Montana’s water woes aren’t limited to Big Sky or even the upper Missouri River. It’s in the middle of a statewide drought emergency declaration; more than one-third of its river miles are impaired by nutrient pollution; scientists have documented a severe decline in brown trout populations across the southwest part of the state; and each summer brings new harmful algal blooms and fish kills. Last week, a coalition of fly fishing businesses and conservation groups sent a letter to Gianforte warning that “Montana’s world-class cold water fisheries are dwindling away.”

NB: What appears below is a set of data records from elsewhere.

/-! ### The buffer reversal engine -/

/-- 41_buffer_reversal R122, R123: REVIP, whole, without a race and away from locations with side effects: the no-op
guards, RANGE, MEM_FAULT, and the reversal; STATUS by `complete`; nothing else changed. -/
def Obligations.RevipCompletesByItsRule : Prop :=
  (∀ w : Word, decode w = .ok (.revip true) ↔ w = 0x105) ∧ (∀ w : Word, decode w = .ok (.revip false) ↔ w = 0x005) ∧
  ∀ (s : State) (sp : Bool) (n src : Nat), n = s.cur.len.toNat → src = s.cur.src.toNat →
    s.mem.wf = true → s.raced = false →
    (sp = true → 2 ≤ n → src + n ≤ 2 ^ addrW s.platform →
      (∀ a, InPairSet src n a → admits s.platform .read a = true ∧ admits s.platform .write a = true) →
      ∀ a, InPairSet src n a → hasSideEffects s.platform a = false) →
    ∃ (m : Memory) (err : ErrCode),
      exec (.revip sp) s = .next { s with mem := m, status := completedStatus s err } ∧
      (sp = false ∨ n < 2 → err = .ok ∧ m = s.mem) ∧
      (sp = true → 2 ≤ n → 2 ^ addrW s.platform < src + n → err = .range ∧ m = s.mem) ∧
      (sp = true → 2 ≤ n → src + n ≤ 2 ^ addrW s.platform →
        (∃ a, InPairSet src n a ∧ (admits s.platform .read a = false ∨ admits s.platform .write a = false)) →
        err = .memFault ∧ m = s.mem) ∧
      (sp = true → 2 ≤ n → src + n ≤ 2 ^ addrW s.platform →
        (∀ a, InPairSet src n a → admits s.platform .read a = true ∧ admits s.platform .write a = true) →
        err = .ok ∧ m.wf = true ∧ (∀ k, k < n → m.read (src + k) = s.mem.read (src + n - 1 - k)) ∧
        ∀ a, ¬InRegion src n a → m.read a = s.mem.read a)

/-- 20_memory R57, 93 U6 (log entry 13): REVIP about to access a location with side effects is refused by name. -/
def Obligations.RevipRefusesSideEffectLocations : Prop :=
  ∀ (s : State) (n src : Nat), n = s.cur.len.toNat → src = s.cur.src.toNat → 2 ≤ n →
    src + n ≤ 2 ^ addrW s.platform →
    (∀ a, InPairSet src n a → admits s.platform .read a = true ∧ admits s.platform .write a = true) →
    (∃ a, InPairSet src n a ∧ hasSideEffects s.platform a = true) →
    exec (.revip true) s = .refused .sideEffectLocation

/-- 41_buffer_reversal R124, R125: REVCP, whole, without a race and away from locations with side effects: the no-op
guards, OUT_ABSENT, RANGE, ALIAS, MEM_FAULT, and the reversed copy; STATUS by `complete`; nothing else changed. -/
def Obligations.RevcpCompletesByItsRule : Prop :=
  (∀ (w : Word) (sp dp : Bool), decode w = .ok (.revcp sp dp) ↔
    w = 0x006 ||| (if sp then 0x100 else 0) ||| (if dp then 0x200 else 0)) ∧
  ∀ (s : State) (sp dp : Bool) (n src dst size : Nat), n = s.cur.len.toNat → src = s.cur.src.toNat →
    dst = s.cur.dst.toNat → size = 2 ^ addrW s.platform → s.mem.wf = true → s.raced = false →
    (sp = true → dp = true → 1 ≤ n → src + n ≤ size → dst + n ≤ size → ¬(src < dst + n ∧ dst < src + n) →
      (∀ a, InRegion src n a → admits s.platform .read a = true) →
      (∀ a, InRegion dst n a → admits s.platform .write a = true) →
      ∀ a, InRegion src n a ∨ InRegion dst n a → hasSideEffects s.platform a = false) →
    ∃ (m : Memory) (err : ErrCode),
      exec (.revcp sp dp) s = .next { s with mem := m, status := completedStatus s err } ∧
      (sp = false ∨ n = 0 → err = .ok ∧ m = s.mem) ∧
      (sp = true → 1 ≤ n → dp = false → err = .outAbsent ∧ m = s.mem) ∧
      (sp = true → 1 ≤ n → dp = true → size < src + n ∨ size < dst + n → err = .range ∧ m = s.mem) ∧
      (sp = true → 1 ≤ n → dp = true → src + n ≤ size → dst + n ≤ size → src < dst + n ∧ dst < src + n →
        err = .aliased ∧ m = s.mem) ∧
      (sp = true → 1 ≤ n → dp = true → src + n ≤ size → dst + n ≤ size → ¬(src < dst + n ∧ dst < src + n) →
        (∃ a, (InRegion src n a ∧ admits s.platform .read a = false) ∨
          (InRegion dst n a ∧ admits s.platform .write a = false)) →
        err = .memFault ∧ m = s.mem) ∧
      (sp = true → 1 ≤ n → dp = true → src + n ≤ size → dst + n ≤ size → ¬(src < dst + n ∧ dst < src + n) →
        (∀ a, InRegion src n a → admits s.platform .read a = true) →
        (∀ a, InRegion dst n a → admits s.platform .write a = true) →
        err = .ok ∧ m.wf = true ∧ (∀ i, i < n → m.read (dst + i) = s.mem.read (src + n - 1 - i)) ∧
        ∀ a, ¬InRegion dst n a → m.read a = s.mem.read a)

/-- 20_memory R57, 93 U6 (log entry 13): REVCP about to access a location with side effects is refused by name. -/
def Obligations.RevcpRefusesSideEffectLocations : Prop :=
  ∀ (s : State) (n src dst : Nat), n = s.cur.len.toNat → src = s.cur.src.toNat → dst = s.cur.dst.toNat → 1 ≤ n →
    src + n ≤ 2 ^ addrW s.platform → dst + n ≤ 2 ^ addrW s.platform → ¬(src < dst + n ∧ dst < src + n) →
    (∀ a, InRegion src n a → admits s.platform .read a = true) →
    (∀ a, InRegion dst n a → admits s.platform .write a = true) →
    (∃ a, (InRegion src n a ∨ InRegion dst n a) ∧ hasSideEffects s.platform a = true) →
    exec (.revcp true true) s = .refused .sideEffectLocation

/-- 41_buffer_reversal R131: without a race, no REVCP changes a byte of its input region. -/
def Obligations.RevcpNeverWritesItsInput : Prop :=
  ∀ (s t : State) (sp dp : Bool), s.mem.wf = true → s.raced = false → exec (.revcp sp dp) s = .next t →
    ∀ a, InRegion s.cur.src.toNat s.cur.len.toNat a → t.mem.read a = s.mem.read a

/-- 41_buffer_reversal R120: raced or not, a GBRE command changes no byte outside its written region, and besides memory
it changes STATUS by `complete` and the model's race bookkeeping (log entry 5) only: not DIN, DOUT or any other register. -/
def Obligations.BufferCommandsWriteOnlyTheirRegion : Prop :=
  ∀ (s t : State) (sp dp : Bool), s.mem.wf = true →
    (exec (.revip sp) s = .next t →
      t = { s with mem := t.mem, status := completedStatus s t.status.err, draws := t.draws, raced := t.raced } ∧
      ∀ a, ¬InRegion s.cur.src.toNat s.cur.len.toNat a → t.mem.read a = s.mem.read a) ∧
    (exec (.revcp sp dp) s = .next t →
      t = { s with mem := t.mem, status := completedStatus s t.status.err, draws := t.draws, raced := t.raced } ∧
      ∀ a, ¬InRegion s.cur.dst.toNat s.cur.len.toNat a → t.mem.read a = s.mem.read a)

/-- 41_buffer_reversal R120, R122, R124: REVIP reads neither DIN, DOUT, `cur.din` nor `cur.dst`, and REVCP neither DIN,
DOUT nor `cur.din`: with other values there, the outcome differs there and nowhere else. -/
def Obligations.BufferCommandsIgnoreTheDataRegisters : Prop :=
  ∀ (s t : State) (sp dp : Bool) (x y z w : Word),
    (exec (.revip sp) s = .next t →
      exec (.revip sp) { s with din := x, dout := y, cur := { s.cur with din := z, dst := w } } =
        .next { t with din := x, dout := y, cur := { t.cur with din := z, dst := w } }) ∧
    (exec (.revcp sp dp) s = .next t →
      exec (.revcp sp dp) { s with din := x, dout := y, cur := { s.cur with din := z } } =
        .next { t with din := x, dout := y, cur := { t.cur with din := z } })

/-- 41_buffer_reversal R127: the overlap test is sharing a byte; equal bases overlap, regions that touch do not. -/
def Obligations.OverlapIsSharingAByte : Prop :=
  ∀ src dst n : Nat, 1 ≤ n →
    (overlap src dst n = true ↔ src < dst + n ∧ dst < src + n) ∧
    (overlap src dst n = true ↔ ∃ a, InRegion src n a ∧ InRegion dst n a) ∧
    overlap src src n = true ∧ overlap src (src + n) n = false ∧ overlap (dst + n) dst n = false

/-- 41_buffer_reversal R135: two REVIP with the same operands that complete with OK, with no write to the region
between: the region is as before the first; and all of memory is, if nothing at all was written between. -/
def Obligations.RevipTwiceRestoresMemory : Prop :=
  ∀ (s t u w : State) (sp : Bool), s.mem.wf = true → u.mem.wf = true → s.raced = false → u.raced = false →
    exec (.revip sp) s = .next t → t.status.err = .ok →
    (∀ a, InRegion s.cur.src.toNat s.cur.len.toNat a → u.mem.read a = t.mem.read a) →
    u.cur.src = s.cur.src → u.cur.len = s.cur.len → exec (.revip sp) u = .next w → w.status.err = .ok →
    (∀ a, InRegion s.cur.src.toNat s.cur.len.toNat a → w.mem.read a = s.mem.read a) ∧ (u.mem = t.mem → w.mem = s.mem)

/-- 41_buffer_reversal R136: reversing the 4 or 8 bytes of a pattern in memory, in place or by copy, gives the bytes of
the PN command's DOUT, in either byte order. -/
def Obligations.BufferReversalAgreesWithTheNetwork : Prop :=
  ∀ (lsbFirst : Bool) (N : Nat) (i g : Instr) (s t q r : State),
    (N, i) ∈ ([(4, .swap32), (4, .frev32), (8, .swap64), (8, .frev64)] : List (Nat × Instr)) →
    g = .revip true ∨ g = .revcp true true → s.mem.wf = true → s.raced = false → s.cur.len.toNat = N →
    exec g s = .next t → t.status.err = .ok → exec i q = .next r →
    StoresBytes s.mem s.cur.src.toNat N q.cur.din lsbFirst →
    StoresBytes t.mem (if g = .revip true then s.cur.src.toNat else s.cur.dst.toNat) N r.dout lsbFirst

/-! ### Completion, errors and their order -/

/-- 60_exceptions R145: the first of the outcomes that apply, in the rule's order, from the bits of the command word. -/
def Obligations.FirstApplicableOutcomeIsReported : Prop :=
  ∀ (s : State) (v : Word) (n src dst size : Nat), s.status.busy = true → v = s.cur.cmd →
    n = s.cur.len.toNat → src = s.cur.src.toNat → dst = s.cur.dst.toNat → size = 2 ^ addrW s.platform →
    (¬LegalWord v → ∃ t, sequencerTurn s = .next t ∧ t.status.err = .illegalCmd) ∧
    (LegalWord v → v.extractLsb' 0 4 = 5 →
      (v.getLsbD 8 = false ∨ n < 2 → ∃ t, sequencerTurn s = .next t ∧ t.status.err = .ok) ∧
      (v.getLsbD 8 = true → 2 ≤ n →
        (size < src + n → ∃ t, sequencerTurn s = .next t ∧ t.status.err = .range) ∧
        (src + n ≤ size →
          (∃ a, InPairSet src n a ∧ (admits s.platform .read a = false ∨ admits s.platform .write a = false)) →
          ∃ t, sequencerTurn s = .next t ∧ t.status.err = .memFault))) ∧
    (LegalWord v → v.extractLsb' 0 4 = 6 →
      (v.getLsbD 8 = false ∨ n = 0 → ∃ t, sequencerTurn s = .next t ∧ t.status.err = .ok) ∧
      (v.getLsbD 8 = true → 1 ≤ n →
        (v.getLsbD 9 = false → ∃ t, sequencerTurn s = .next t ∧ t.status.err = .outAbsent) ∧
        (v.getLsbD 9 = true →
          (size < src + n ∨ size < dst + n → ∃ t, sequencerTurn s = .next t ∧ t.status.err = .range) ∧
          (src + n ≤ size → dst + n ≤ size →
            (src < dst + n ∧ dst < src + n → ∃ t, sequencerTurn s = .next t ∧ t.status.err = .aliased) ∧
            (¬(src < dst + n ∧ dst < src + n) →
              (∃ a, (InRegion src n a ∧ admits s.platform .read a = false) ∨
                (InRegion dst n a ∧ admits s.platform .write a = false)) →
              ∃ t, sequencerTurn s = .next t ∧ t.status.err = .memFault)))))

/-- 60_exceptions R141: `complete` sets ERR, clears BUSY, sets DONE and keeps OVR; and the Complete step of any command
word does so, and changes no operand register, not CMD and not `cur`. -/
def Obligations.CompleteEndsTheCommandInFlight : Prop :=
  (∀ (s : State) (err : ErrCode),
    s.complete err = { s with status := { busy := false, done := true, ovr := s.status.ovr, err := err } }) ∧
  ∀ s t : State, s.status.busy = true → sequencerTurn s = .next t →
    t.status.busy = false ∧ t.status.done = true ∧ t.status.ovr = s.status.ovr ∧
    t = { s with status := t.status, dout := t.dout, mem := t.mem, draws := t.draws, raced := t.raced }

/-- 60_exceptions R140, R144: without a race, a completion with an error changes STATUS and nothing else. -/
def Obligations.ErrorCompletionsChangeOnlyStatus : Prop :=
  ∀ s t : State, s.status.busy = true → s.raced = false → sequencerTurn s = .next t → t.status.err ≠ .ok →
    t = { s with status := completedStatus s t.status.err }

/-! ### Races and visibility -/

/-- 20_memory R58: a load of a byte of the command in flight, by the host or another master, returns a free byte and
marks the race; a store to one marks it too, and lands or, in the written region, may be lost (free
values: log entry 5; that it lands at once: log entry 23). -/
def Obligations.AccessesToOwnedBytesRace : Prop :=
  ∀ (s : State) (who : Master) (a : Nat) (b : Byte), a < 2 ^ addrW s.platform → hasSideEffects s.platform a = false →
    owns s a = true →
    loadByte s who a =
      .next { s with reply := .data [Config.anyByte s.draws a], draws := s.draws + 1, raced := true } ∧
    storeByte s who a b =
      .next { s with
        mem := if ownsWritten s a = true ∧ Config.writeLost s.draws = true then s.mem else s.mem.write a b
        draws := s.draws + 1, raced := true, reply := .taken }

These mounting threats come as Gianforte plows ahead with a regressive environmental agenda. He has largely dismissed and ignored the threat of climate change, which threatens to devastate cold-water trout fisheries. Two weeks before his video along the Missouri River, the governor signed into law a bill that scrapped the numeric nutrient standards the state adopted just six years ago to better protect its water resources and prevent the kind of nutrient pollution that drives algal blooms, fish kills and other environmental threats. More recently, he withdrew Montana from a bipartisan coalition of more than two dozen states committed to upholding the goals of the Paris climate agreement, then turned around two days later and pleaded for the U.S. Department of Agriculture to declare a drought emergency across his state.

“We’re dismantling our water quality laws in Montana. How do you think that’s going to play out for our trout fisheries?” Pat Byorth, a former state fisheries biologist who now works for Trout Unlimited and serves on the state Fish and Wildlife Commission, said on the fly fishing company Orvis’ podcast this week.

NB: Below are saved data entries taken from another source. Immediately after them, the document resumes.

/-- Reset asserted with a command and without one; deasserted; a write while it is asserted. -/
theorem wit_ResetInputClearsBrx :
    nextTurn { State.reset with turns := [.resetOn] } = .resetOn ∧ State.reset.status.busy = false ∧
    nextTurn { gbre 0x105 0x1000 0 8 with turns := [.resetOn] } = .resetOn ∧
    nextTurn (gbre 0x105 0x1000 0 8).assertReset = .resetOff ∧
    (gbre 0x105 0x1000 0 8).assertReset.resetAsserted = true := ⟨rfl, rfl, rfl, rfl, rfl⟩

/-- The state whose next turn asserts reset. -/
def cut (s : State) : State := { s with turns := [.resetOn] }

/-- Each kind of command in flight: present and absent references, overlapping regions, an illegal word. -/
theorem wit_ResetDuringACommandFreesItsRegion :
    (∀ s ∈ [gbre 0x105 0x1000 0 8, gbre 0x005 0x1000 0 8, gbre 0x306 0x1000 0x2000 8, gbre 0x006 0x1000 0x2000 8,
        gbre 0x306 0x1000 0x1004 8, gbre 0x305 0x1000 0 8, pn 0x004 1],
      (cut s).mem.wf = true ∧ (cut s).status.busy = true ∧ nextTurn (cut s) = .resetOn) ∧
    decode (cut (gbre 0x105 0x1000 0 8)).cur.cmd = .ok (.revip true) ∧
    decode (cut (gbre 0x005 0x1000 0 8)).cur.cmd = .ok (.revip false) ∧
    decode (cut (gbre 0x306 0x1000 0x1004 8)).cur.cmd = .ok (.revcp true true) ∧
    decode (cut (gbre 0x006 0x1000 0x2000 8)).cur.cmd = .ok (.revcp false false) ∧
    decode (cut (pn 0x004 1)).cur.cmd = .ok .frev64 ∧ ¬LegalWord (cut (gbre 0x305 0x1000 0 8)).cur.cmd ∧
    0x1007 < 2 ^ addrW (cut (gbre 0x105 0x1000 0 8)).platform ∧ InRegion 0x1000 8 0x1007 ∧ ¬InRegion 0x1000 8 0x1008 ∧
    InRegion 0x2000 8 0x2000 ∧ ¬InRegion 0x2000 8 0x1FFF := by
  unfold LegalWord
  decide

/-! ### Witnesses: steps -/

theorem wit_StepRunsTheDecodedCommand :
    nextTurn (gbre 0x306 0x1000 0x2000 8) = .sequencer ∧ (gbre 0x306 0x1000 0x2000 8).status.busy = true ∧
    decode (gbre 0x306 0x1000 0x2000 8).cur.cmd = .ok (.revcp true true) := by decide

/-- A host that polls. -/
def polling (s : State) : State := { s with host := [.poll], turns := [.host] }

theorem wit_PollRepeatsWhileBusy : (polling (pn 0x001 1)).host = .poll :: [] ∧ (polling (pn 0x001 1)).status.busy = true ∧
    (polling State.reset).status.busy = false := by decide

/-- A REVIP in flight, with another host store on its way: the invariant holds and a step goes on. -/
theorem wit_EveryStepKeepsTheInvariant : let s := { gbre 0x105 0x1000 0 2 with unseen := [(0x1002, 9)] }
    Inv s ∧ ∃ t, step s = .next t :=
  ⟨{ memCanonical := by decide
     memInside := fun a ha => Memory.read_above _ 0x1008 (by decide) a (le_trans (by decide) ha)
     unseenInside := by decide
     addrRegsFit := by decide
     latchedFit := by decide
     notBusyAndDone := by decide
     errOkWhileBusy := by decide
     idleSinceReset := by decide
     cmdInFlight := by decide
     racedOwns := fun h => absurd h (by decide)
     unseenNotOwned := by decide
     heldInReset := fun h => absurd h (by decide) }, is_next (by decide)⟩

“You’ve got to protect habitat if you want healthy fish,” he added.

Meanwhile, Gianforte is appealing to anglers and outdoor enthusiasts, inviting them to come enjoy “the last best place.”

“Whether you imagine yourself knee deep in a crystal clear mountain stream, or soaking in the splendor of a Montana sunset on a quiet evening,” he wrote for the state’s tourism website, “Montana-made moments await you.”